For example, to kill a symbol: k.label but to kill a
control value: caddr,k and to kill a comment: ;addr,
but REZ does the job like no other I have seen.
----------------
N-O-T-E: Pardon the editorial, but I feel hardware without
good software is useless to 99% of us. Most good software
has to be paid for. I strongly support the legitimate purchase
of licensed software. I do not regularly use any programs
which I have not purchased. (Yes, I do occasionally "try"
one, but then buy it if I plan on using it). I have been
asked by software businesses to NOT distribute REZ -
because of it's ability to produce good .asm source quickly.
But, there are so many disassemblers out, why not a good,
conversational one? Please use it in the spirit in which it
was contributed: to enlarge your understanding of the micro-
computer world around you, and to allow you to customize
programs which you legitimately own, for your own use.
"Semper non rippus offus"
----
NOTE: any command taking a hex address (Dnnnn, etc)
may take a value in the form .label but arithmetic
may not be performed. (i.e. d.start is ok, but d.start+8 not)
----------------
Overall structure of REZ: It is a .COM file,
which runs at 100H. It goes thru 1B00 or so, then the stack.
At 1C00 is a 512 entry table for control commands. Each is
3 bytes long, and controls the format of the re-sourced list,
i.e. is it .BYTE, .WORD, .BLKB instructions, etc.
At 2200 is the start of the symbol table. It has no
defined length as such. If it is not used, it occupies only
2 bytes.
If you want to re-source something which is in memory,
such as a PROM, a program previously loaded in high memory,
"CP/M itself", or whatever, you can just do so.
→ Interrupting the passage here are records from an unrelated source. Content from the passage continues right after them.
/-- Entering the safe state: what is set, and what is left. -/
theorem enterSafe_spec (a : Nat) (p : Piece) : (enterSafe a p).safety.safeState = true ∧ Latched a (enterSafe a p) ∧
    (p.safety.safeState = true ∨ p.transport.state = .halted ∨ p.safety.dump.isSome = true →
      (enterSafe a p).safety.dumpPending = p.safety.dumpPending) ∧
    (p.safety.safeState = false → p.transport.state ≠ .halted → p.safety.dump = none → p.safety.dumpPending = none →
      ∃ d, (enterSafe a p).safety.dumpPending = some d ∧ d.cause = 2 ∧ d.code = a ∧ d.mint = p.now) ∧
    (enterSafe a p).boot = p.boot ∧ (enterSafe a p).clocks = p.clocks ∧ (enterSafe a p).ledger = p.ledger ∧
    (enterSafe a p).dmc = p.dmc ∧ (enterSafe a p).stamp = p.stamp ∧ (enterSafe a p).rfin = p.rfin := by
  obtain ⟨hsafe, hlatched, hdump, hpending, hstate, hboot, hclocks, hledger, hdmc, hstamp, hrfin⟩ := safeAlarmed_spec a p
  cases hwas : p.safety.safeState
  case true =>
    rw [enterSafe_again hwas]
    exact ⟨hsafe, hlatched, fun _ => hpending, fun h => absurd h (by simp), hboot, hclocks, hledger, hdmc, hstamp, hrfin⟩
  case false =>
    rw [enterSafe_first hwas]
    refine ⟨?_, hlatched.congr ?_, fun hkept => ?_, fun _ hrun hnone hidle => ?_, ?_, ?_, ?_, ?_, ?_, ?_⟩
    · rw [startDump_safeState]
      simp [hsafe]
    · simp [startDump_alarms]
    · rw [startDump_kept] <;> simp [hpending, hstate, hdump] at hkept ⊢
      exact hkept
    · refine ⟨_, startDump_begins (by simpa [hstate] using hrun) (by simpa [hdump] using hnone) (by simpa [hpending] using hidle),
        rfl, rfl, ?_⟩
      simp [Piece.now, hclocks]
    all_goals simp [*]

theorem safetyFaultsEnterTheSafeState : Claim.SafetyFaultsEnterTheSafeState := by
  rintro p q i a (⟨c, rfl, hlow, hhigh, rfl, hreleased⟩ | ⟨n, rfl, rfl⟩ | ⟨n, rfl, rfl⟩)
  · have hexec : exec (.railWindow c) ⟨p, q⟩ = .next ⟨enterSafe 0x0200 (when (c.val == sramRail) (onSafety fun s => { s with sramLost := true }) p), q⟩ :=
      effect_next ((when_pos (by simp [hlow, hhigh])).trans (when_pos (by cases c.val == sramRail <;> simpa using hreleased)))
    cases hsram : c.val == sramRail
    · rw [hsram, when_false] at hexec
      exact ⟨_, hexec, enterSafe_spec 0x0200 p⟩
    · rw [hsram, when_true] at hexec
      exact ⟨_, hexec, enterSafe_spec 0x0200 (onSafety (fun s => { s with sramLost := true }) p)⟩
  · exact ⟨_, rfl, enterSafe_spec 0x0201 p⟩
  · exact ⟨_, rfl, enterSafe_spec 0x0202 p⟩

theorem railInResetOnlyLosesTheStrongroom : Claim.RailInResetOnlyLosesTheStrongroom := by
  refine fun p q c => ⟨fun hout => effect_next (when_neg ?_), fun hlow hhigh hheld hother => effect_next ((when_pos ?_).trans ?_),
    fun hsram hheld => effect_next ((when_pos ?_).trans ?_)⟩
  · simp only [Bool.and_eq_false_iff, decide_eq_false_iff_not]
    omega
  · simp [hlow, hhigh]
  · dsimp only
    rw [when_neg (c := c.val == sramRail) (by simpa [sramRail] using hother)]
    exact when_neg hheld
  · simp [hsram]
  · dsimp only
    rw [when_pos (c := c.val == sramRail) (by simpa [sramRail] using hsram)]
    exact when_neg hheld

/-! ### Island clocks -/

theorem loseIsland_stamp {i : Nat} (p : Piece) (h : i < 16) :
    loseIsland i p = (List.range 4).foldl (fun p n => loseInput (4 * (i - 1) + n) p) p :=
  if_pos h

theorem loseIsland_converter {i : Nat} (p : Piece) (h : 16 ≤ i) (h' : i < 24) : loseIsland i p =
    streamLost (i - 16) 8 ((List.range 8).foldl (fun p n => if (p.ddc (i - 16) n).en then ddcLost (i - 16) n p else p) p) :=
  (if_neg h.not_gt).trans (if_pos h')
However, typically you want to disassemble a program
which runs at 100H, which is were REZ runs. Bob
Van Valzah would have solved that by making resource
relocatable and moving itself up under BDOS. I wasn't that
industrious.
Instead, REZ uses the concept of an "invisible"
OFFSET. After all, what do you care where it is as long
as it LOOKS like it's at 100h?
So, you set an offset. O2F00 sets it to 2F00 Hex.
Reading a .COM file (RFOO.COM) causes it to come into 3000 on.
If you say D100 or L100 it dumps or lists what LOOKS like your
program. Internally, REZ is adding the offset to the
D and L addresses.
What should you set the offset to? Well, that depends
upon how many symbols you will use. O2400 will load the
program at 2400, thus allowing only 2200-23FF for symbols,
i.e. 512 bytes or about 50-60 labels. If you didn't leave
enough space, then used B to build a default symbol table,
the table could run into and clobber your .com file! (easy
recovery, however: just change the offset to being higher,
and read in the .COM file again) Each entry takes 3 bytes
+ the symbol length, and if you like 7 byte labels like I
do, that means 10 bytes/label. An offset of 3300 should
be adequate.
If you want to put comments into the disassembled
program, you will have to designate an area to Use for the
comments. The U command (e.g. U4000) specifies what area
is to be used.
Before issuing the O (offset) command, do:
L5 7
which will show the JMP to BDOS, which is the highest memory
you may use. (Note if you have, for example, an empty 4K
memory board in high memory, you can Use THAT for comments).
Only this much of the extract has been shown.